▸ ENTRIES PROVIDED:
◇ ◇ ◇ ◇ ◇ ◇ ◇
-- ==== Sys2Proof/Machine/Alu.lean ====
section
/-! DEFINITION. Integer, bit and move instructions: majors 1, 5, 7 to 14, 23 and 29 (R105, R332, R339, R340, R342, R349,
R377 to R381, R391, R400 to R402, R406 to R408, R423, R424, R439). -/

namespace Sys2Proof.Machine

/-! ## Shared shapes -/

/-- Whether a type variant is 64-bit (R320, major 1). -/
def vIs64 (v : BitVec 2) : Bool := bit v 1
/-- Whether a type variant is signed (R320, major 1). -/
def vSigned (v : BitVec 2) : Bool := !bit v 0

/-- Checks of a three-operand instruction with the given widths of d, a and b. -/
def chk3 (wd wa wb : Bool) (d a b : VReg) : Chk :=
  { uses := [use wd d.toNat, use wa a.toNat, use wb b.toNat], src := some a.toNat }
/-- Checks of a two-operand instruction. -/
def chk2 (wd wa : Bool) (d a : VReg) : Chk := { uses := [use wd d.toNat, use wa a.toNat], src := some a.toNat }

/-- The birth kind of an integer result (R105): 4 when a signed form overflows and IOVF is 1. -/
def ovfKind (t : Thread) (signed ovf : Bool) : Nat := if signed && ovf && t.iovf then 4 else 0

/-- A two-source result of `w` bits from a pure function. -/
def binResult (d : VReg) (w : Nat) (a b : Src) (bits kind : Nat) (sel : Option Tag) : Result :=
  { d := d.toNat, w := w, bits := bits, opds := [a, b], a := a, sel := sel, kind := kind, bops := bops2 a b }

/-- A one-source result. -/
def unResult (d : VReg) (w : Nat) (a : Src) (bits kind : Nat) : Result :=
  { d := d.toNat, w := w, bits := bits, opds := [a], a := a, sel := none, kind := kind, bops := bops1 a }

/-- The operand an IMIN or IMAX chose (R74): a on equal values. -/
def chosenTag (a b : Src) (bits : Nat) : Tag := if a.bits = b.bits then a.tag else if bits = a.bits then a.tag else b.tag

/-- The result of operation `op` of major 1, arithmetic (R378). -/
def arithResult (op : Nat) (f : FVdab) (s : State) (t : Thread) : Result :=
  let w := if vIs64 f.v then 64 else 32
  let a := s.src t (vIs64 f.v) f.a.toNat
  let b := s.src t (vIs64 f.v) f.b.toNat
  let r := intOp op w (vSigned f.v) a.bits b.bits
  binResult f.d w a b r.bits (ovfKind t (vSigned f.v) r.ovf) (if 6 ≤ op then some (chosenTag a b r.bits) else none)

/-- IADD to IMAX (R378). -/
def arith (op : Nat) (f : FVdab) (s : State) : Host.Outcome State Fault Refusal :=
  s.perLane 1 (fun _ => chk3 (vIs64 f.v) (vIs64 f.v) (vIs64 f.v) f.d f.a f.b)
    fun e s u t => s.putResult e u t (arithResult op f s t)

/-- IADD (R378). -/
def execIadd (f : FVdab) (s : State) : Host.Outcome State Fault Refusal := arith 0 f s
/-- ISUB (R378). -/
def execIsub (f : FVdab) (s : State) : Host.Outcome State Fault Refusal := arith 1 f s
/-- IMUL (R378). -/
def execImul (f : FVdab) (s : State) : Host.Outcome State Fault Refusal := arith 2 f s
/-- IMULH (R378). -/
def execImulh (f : FVdab) (s : State) : Host.Outcome State Fault Refusal := arith 3 f s
/-- IDIV (R378). -/
def execIdiv (f : FVdab) (s : State) : Host.Outcome State Fault Refusal := arith 4 f s
/-- IREM (R378). -/
def execIrem (f : FVdab) (s : State) : Host.Outcome State Fault Refusal := arith 5 f s
/-- IMIN (R378). -/
def execImin (f : FVdab) (s : State) : Host.Outcome State Fault Refusal := arith 6 f s
/-- IMAX (R378). -/
def execImax (f : FVdab) (s : State) : Host.Outcome State Fault Refusal := arith 7 f s

/-- Bitwise operations: 0 AND, 1 OR, 2 XOR. -/
def bitOp (op : Nat) (a b : Nat) : Nat :=
  match op with
  | 0 => a &&& b
  | 1 => a ||| b
  | _ => a ^^^ b

/-- The result of AND, OR or XOR (R332, R406, R439). -/
def logicResult (op : Nat) (f : FVdab) (s : State) (t : Thread) : Result :=
  let a := s.src t (vIs64 f.v) f.a.toNat
  let b := s.src t (vIs64 f.v) f.b.toNat
  binResult f.d (if vIs64 f.v then 64 else 32) a b (bitOp op a.bits b.bits) 0 none

/-- AND, OR, XOR on registers (R332, R406, R439). -/
def logic (op : Nat) (f : FVdab) (s : State) : Host.Outcome State Fault Refusal :=
  s.perLane 1 (fun _ => chk3 (vIs64 f.v) (vIs64 f.v) (vIs64 f.v) f.d f.a f.b)
    fun e s u t => s.putResult e u t (logicResult op f s t)

/-- AND (R332). -/
def execAnd (f : FVdab) (s : State) : Host.Outcome State Fault Refusal := logic 0 f s
/-- OR (R406). -/
def execOr (f : FVdab) (s : State) : Host.Outcome State Fault Refusal := logic 1 f s
/-- XOR (R439). -/
def execXor (f : FVdab) (s : State) : Host.Outcome State Fault Refusal := logic 2 f s

/-- Shifts: 0 SHL, 1 SHR, 2 SAR (R423); the count is taken modulo the width. -/
def shiftOp (op w a b : Nat) : Nat :=
  let n := b % w
  match op with
  | 0 => a * 2 ^ n % 2 ^ w
  | 1 => a % 2 ^ w / 2 ^ n
  | _ => wrapInt w (sext w a / ((2 ^ n : Nat) : Int))

/-- The result of a shift (R423). -/
def shiftResult (op : Nat) (f : FVdab) (s : State) (t : Thread) : Result :=
  let w := if vIs64 f.v then 64 else 32
  let a := s.src t (vIs64 f.v) f.a.toNat
  let b := s.src32 t f.b.toNat
  binResult f.d w a b (shiftOp op w a.bits b.bits) 0 none

/-- SHL, SHR, SAR (R423). -/
def shift (op : Nat) (f : FVdab) (s : State) : Host.Outcome State Fault Refusal :=
  s.perLane 1 (fun _ => chk3 (vIs64 f.v) (vIs64 f.v) false f.d f.a f.b)
    fun e s u t => s.putResult e u t (shiftResult op f s t)

/-- SHL (R423). -/
def execShl (f : FVdab) (s : State) : Host.Outcome State Fault Refusal := shift 0 f s
/-- SHR (R423). -/
def execShr (f : FVdab) (s : State) : Host.Outcome State Fault Refusal := shift 1 f s
/-- SAR (R423). -/
def execSar (f : FVdab) (s : State) : Host.Outcome State Fault Refusal := shift 2 f s

/-! ## Major 5, 7 -/

/-- The result of IMAD (R381). -/
def imadResult (f : FR4) (s : State) (t : Thread) : Result :=
  let a := s.src32 t f.a.toNat
  let b := s.src32 t f.b.toNat
  let c := s.src32 t f.c.toNat
  let r := wrapRes 32 (sext 32 a.bits * sext 32 b.bits + sext 32 c.bits)
  { d := f.d.toNat, w := 32, bits := r.bits, opds := [a, b, c], a := a, kind := ovfKind t true r.ovf, bops := bops3 a b c }

/-- Checks of the R4 format. -/
def chkR4 (f : FR4) : Chk := { uses := [⟨f.d.toNat, 1, 1⟩, ⟨f.a.toNat, 1, 1⟩, ⟨f.b.toNat, 1, 1⟩, ⟨f.c.toNat, 1, 1⟩], src := some f.a.toNat }

/-- IMAD (R381). -/
def execImad (f : FR4) (s : State) : Host.Outcome State Fault Refusal :=
  s.perLane 1 (fun _ => chkR4 f) fun e s u t => s.putResult e u t (imadResult f s t)

/-- The result of SEL (R424). -/
def selResult (f : FSel) (s : State) (t : Thread) : Result :=
  let a := s.src32 t f.a.toNat
  let b := s.src32 t f.b.toNat
  let pick := t.pred f.p != f.neg
  binResult f.d 32 a b (if pick then a.bits else b.bits) 0 (some (if a.bits = b.bits || pick then a.tag else b.tag))

/-- SEL (R424). -/
def execSel (f : FSel) (s : State) : Host.Outcome State Fault Refusal :=
  s.perLane 1 (fun _ => chk3 false false false f.d f.a f.b) fun e s u t => s.putResult e u t (selResult f s t)

/-- Field position and length of BFI and BFX (R339, R340). -/
def bitField (c : Nat) : Nat × Nat := (c % 32, min (nfld c 8 6) (32 - c % 32))

/-- BFI's bits (R339). -/
def bfiBits (a b c : Nat) : Nat :=
  let p := bitField c
  let m := (2 ^ p.2 - 1) * 2 ^ p.1
  (b - (b &&& m)) ||| (a * 2 ^ p.1 &&& m)

/-- The result of BFI (R339). -/
def bfiResult (f : FBfi) (s : State) (t : Thread) : Result :=
  let a := s.src32 t f.a.toNat
  let b := s.src32 t f.b.toNat
  let c := s.src32 t f.c.toNat
  { d := f.d.toNat, w := 32, bits := bfiBits a.bits b.bits c.bits, opds := [a, b, c], a := a }

/-- BFI (R339). -/
def execBfi (f : FBfi) (s : State) : Host.Outcome State Fault Refusal :=
  s.perLane 1 (fun _ => { uses := [⟨f.d.toNat, 1, 1⟩, ⟨f.a.toNat, 1, 1⟩, ⟨f.b.toNat, 1, 1⟩, ⟨f.c.toNat, 1, 1⟩], src := some f.a.toNat })
    fun e s u t => s.putResult e u t (bfiResult f s t)

/-- BFX's bits (R340). -/
def bfxBits (sgn : Bool) (a b : Nat) : Nat :=
  let p := bitField b
  if p.2 = 0 then 0
  else
    let x := nfld a p.1 p.2
    if sgn then wrapInt 32 (sext p.2 x) else x

/-- The result of BFX (R340). -/
def bfxResult (f : FBfx) (s : State) (t : Thread) : Result :=
  let a := s.src32 t f.a.toNat
  let b := s.src32 t f.b.toNat
  binResult f.d 32 a b (bfxBits f.sgn a.bits b.bits) 0 none

/-- BFX (R340). -/
def execBfx (f : FBfx) (s : State) : Host.Outcome State Fault Refusal :=
  s.perLane 1 (fun _ => chk3 false false false f.d f.a f.b) fun e s u t => s.putResult e u t (bfxResult f s t)

/-! ## Immediates: majors 8 to 14 -/

/-- The result of IADDI (R379). -/
def iaddiResult (f : FImm) (s : State) (t : Thread) : Result :=
  let a := s.src32 t f.a.toNat
  let r := wrapRes 32 (sext 32 a.bits + (simm13 f.imm).toInt)
  unResult f.d 32 a r.bits (ovfKind t true r.ovf)

/-- IADDI (R379). -/
def execIaddi (f : FImm) (s : State) : Host.Outcome State Fault Refusal :=
  s.perLane 1 (fun _ => chk2 false false f.d f.a) fun e s u t => s.putResult e u t (iaddiResult f s t)

/-- The result of ANDI, ORI or XORI (R332, R406, R439). -/
def logicImmResult (op : Nat) (f : FImm) (s : State) (t : Thread) : Result :=
  let a := s.src32 t f.a.toNat
  unResult f.d 32 a (bitOp op a.bits (zimm13 f.imm).toNat) 0

/-- ANDI, ORI, XORI. -/
def logicImm (op : Nat) (f : FImm) (s : State) : Host.Outcome State Fault Refusal :=
  s.perLane 1 (fun _ => chk2 false false f.d f.a) fun e s u t => s.putResult e u t (logicImmResult op f s t)

/-- ANDI (R332): under the select rule its eartag is a's. -/
def execAndi (f : FImm) (s : State) : Host.Outcome State Fault Refusal := logicImm 0 f s
/-- ORI (R406). -/
def execOri (f : FImm) (s : State) : Host.Outcome State Fault Refusal := logicImm 1 f s
/-- XORI (R439). -/
def execXori (f : FImm) (s : State) : Host.Outcome State Fault Refusal := logicImm 2 f s

/-- Write a predicate of a thread (R316). -/
def State.setPred (s : State) (uid : Nat) (p : PReg) (b : Bool) : State := s.modThread uid fun t => t.setPred p b

/-- ICMPI (R380): a point of use with cause 2. -/
def execIcmpi (f : FCmpI) (s : State) : Host.Outcome State Fault Refusal :=
  s.perLane 1 (fun _ => { uses := [⟨f.a.toNat, 1, 1⟩], anom := [f.a.toNat], acause := 2, src := some f.a.toNat })
    fun _ s u t => .done (s.setPred u f.pd (icond 32 f.cond.toNat (s.src32 t f.a.toNat).bits (simm13 f.imm).toNat))

/-- A register result tagged with this instruction's SITE and CREW (R76). -/
def State.putOwn (s : State) (e : Env) (t : Thread) (d : Nat) (v : Word) : State := s.setReg t d ⟨v, e.ownTag⟩

/-- Which predicted register a MOVI to v122 declares, with its value (R198). -/
def movDeclare (imm : BitVec 20) : Nat × Word :=
  let k : BitVec 17 := fld imm 0 17
  ((fld imm 18 2).toNat, if bit imm 17 then BitVec.ofNat 32 (k.toNat * 2 ^ 15) else k.signExtend 32)

/-- MOVI (R402). -/
def execMovi (f : FMov) (s : State) : Host.Outcome State Fault Refusal :=
  s.perLane 1 (fun _ => { uses := [⟨f.d.toNat, 1, 1⟩] }) fun e s _ t => .done (s.putOwn e t f.d.toNat (simm20 f.imm))

/-- MOVHI (R401). -/
def execMovhi (f : FMov) (s : State) : Host.Outcome State Fault Refusal :=
  s.perLane 1 (fun _ => { uses := [⟨f.d.toNat, 1, 1⟩], src := some f.d.toNat })
    fun e s _ t => .done (s.putOwn e t f.d.toNat (f.imm ++ fld (s.reg t f.d.toNat).val 0 12))

/-! ## Compares and predicates: major 23 -/

/-- ICMP (R380). -/
def execIcmp (f : FICmp) (s : State) : Host.Outcome State Fault Refusal :=
  s.perLane 1 (fun _ =>
      { uses := [use f.wide f.a.toNat, use f.wide f.b.toNat]
        anom := if f.wide then [f.a.toNat, f.a.toNat + 1, f.b.toNat, f.b.toNat + 1] else [f.a.toNat, f.b.toNat]
        acause := 2, src := some f.a.toNat })
    fun _ s u t => .done (s.setPred u f.pd
      (icond (if f.wide then 64 else 32) f.cond.toNat (s.src t f.wide f.a.toNat).bits (s.src t f.wide f.b.toNat).bits))

/-- Predicate logic (R407). -/
def predLogic (op : Nat) (f : FPred) (s : State) : Host.Outcome State Fault Refusal :=
  s.perLane 1 (fun _ => {}) fun _ s u t => .done (s.setPred u f.pd (predOp op (t.pred f.pa != f.na) (t.pred f.pb != f.nb)))

/-- PAND (R407). -/
def execPand (f : FPred) (s : State) : Host.Outcome State Fault Refusal := predLogic 0 f s
/-- POR (R407). -/
def execPor (f : FPred) (s : State) : Host.Outcome State Fault Refusal := predLogic 1 f s
/-- PXOR (R407). -/
def execPxor (f : FPred) (s : State) : Host.Outcome State Fault Refusal := predLogic 2 f s

/-- PNOT (R407). -/
def execPnot (f : FPnot) (s : State) : Host.Outcome State Fault Refusal :=
  s.perLane 1 (fun _ => {}) fun _ s u t => .done (s.setPred u f.pd (!(t.pred f.pa != f.na)))

/-! ## Major 29 -/

/-- A one-source instruction of major 29 whose result has the operand's width when `wd`, else one register. -/
def unary (wd : Bool) (f : FWda) (g : Nat → Nat → Nat) (kind : Thread → Nat → Nat → Nat) (s : State) :
    Host.Outcome State Fault Refusal :=
  let w := if f.wide then 64 else 32
  s.perLane 1 (fun _ => chk2 (wd && f.wide) f.wide f.d f.a)
    fun e s u t =>
      let a := s.src t f.wide f.a.toNat
      s.putResult e u t (unResult f.d (if wd then w else 32) a (g w a.bits) (kind t w a.bits))

/-- The absolute value of `w` bits (R377): the most negative value returns itself. -/
def iabsBits (w a : Nat) : Nat := (sext w a).natAbs % 2 ^ w
/-- Leading zeros of `w` bits (R349). -/
def clzBits (w a : Nat) : Nat := if a % 2 ^ w = 0 then w else w - 1 - (a % 2 ^ w).log2
/-- One bits of `w` bits (R408). -/
def popcBits (w a : Nat) : Nat := ((List.range w).filter fun i => a.testBit i).length
/-- The bits in reverse order (R342). -/
def brevBits (w a : Nat) : Nat := (List.range w).foldl (fun x i => if a.testBit i then x + 2 ^ (w - 1 - i) else x) 0

/-- IABS (R377). -/
def execIabs (f : FWda) (s : State) : Host.Outcome State Fault Refusal :=
  unary true f iabsBits (fun t w a => ovfKind t true (a % 2 ^ w == 2 ^ (w - 1))) s
/-- CLZ (R349). -/
def execClz (f : FWda) (s : State) : Host.Outcome State Fault Refusal := unary false f clzBits (fun _ _ _ => 0) s
/-- POPC of a register (R408). -/
def execPopc (f : FWda) (s : State) : Host.Outcome State Fault Refusal := unary false f popcBits (fun _ _ _ => 0) s
/-- BREV (R342). -/
def execBrev (f : FWda) (s : State) : Host.Outcome State Fault Refusal := unary true f brevBits (fun _ _ _ => 0) s
/-- MOV (R400). -/
def execMov (f : FWda) (s : State) : Host.Outcome State Fault Refusal := unary true f (fun _ a => a) (fun _ _ _ => 0) s

/-- The result of LEA (R391): a pointer with bits [63:60] or [55:48] non-zero is a birth of kind 5. -/
def leaResult (f : Fdab) (s : State) (t : Thread) : Result :=
  let a := s.src64 t f.a.toNat
  let b := s.src32 t f.b.toNat
  let x := (a.bits + b.bits) % 2 ^ 64
  binResult f.d 64 a b x (if ptrOk x then 0 else 5) none

/-- LEA (R391). -/
def execLea (f : Fdab) (s : State) : Host.Outcome State Fault Refusal :=
  s.perLane 1 (fun _ => chk3 true true false f.d f.a f.b) fun e s u t => s.putResult e u t (leaResult f s t)

end Sys2Proof.Machine
end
◇ ◇ ◇ ◇ ◇ ◇ ◇
▸ TASK OBJECTIVE:
The expected output is exactly the lines of the listing above between the line holding "SHR (R423). -/" and the line holding "(selResult f s t)", inclusive.

▸ OUTPUT:
/-- SHR (R423). -/
def execShr (f : FVdab) (s : State) : Host.Outcome State Fault Refusal := shift 1 f s
/-- SAR (R423). -/
def execSar (f : FVdab) (s : State) : Host.Outcome State Fault Refusal := shift 2 f s

/-! ## Major 5, 7 -/

/-- The result of IMAD (R381). -/
def imadResult (f : FR4) (s : State) (t : Thread) : Result :=
  let a := s.src32 t f.a.toNat
  let b := s.src32 t f.b.toNat
  let c := s.src32 t f.c.toNat
  let r := wrapRes 32 (sext 32 a.bits * sext 32 b.bits + sext 32 c.bits)
  { d := f.d.toNat, w := 32, bits := r.bits, opds := [a, b, c], a := a, kind := ovfKind t true r.ovf, bops := bops3 a b c }

/-- Checks of the R4 format. -/
def chkR4 (f : FR4) : Chk := { uses := [⟨f.d.toNat, 1, 1⟩, ⟨f.a.toNat, 1, 1⟩, ⟨f.b.toNat, 1, 1⟩, ⟨f.c.toNat, 1, 1⟩], src := some f.a.toNat }

/-- IMAD (R381). -/
def execImad (f : FR4) (s : State) : Host.Outcome State Fault Refusal :=
  s.perLane 1 (fun _ => chkR4 f) fun e s u t => s.putResult e u t (imadResult f s t)

/-- The result of SEL (R424). -/
def selResult (f : FSel) (s : State) (t : Thread) : Result :=
  let a := s.src32 t f.a.toNat
  let b := s.src32 t f.b.toNat
  let pick := t.pred f.p != f.neg
  binResult f.d 32 a b (if pick then a.bits else b.bits) 0 (some (if a.bits = b.bits || pick then a.tag else b.tag))

/-- SEL (R424). -/
def execSel (f : FSel) (s : State) : Host.Outcome State Fault Refusal :=
  s.perLane 1 (fun _ => chk3 false false false f.d f.a f.b) fun e s u t => s.putResult e u t (selResult f s t)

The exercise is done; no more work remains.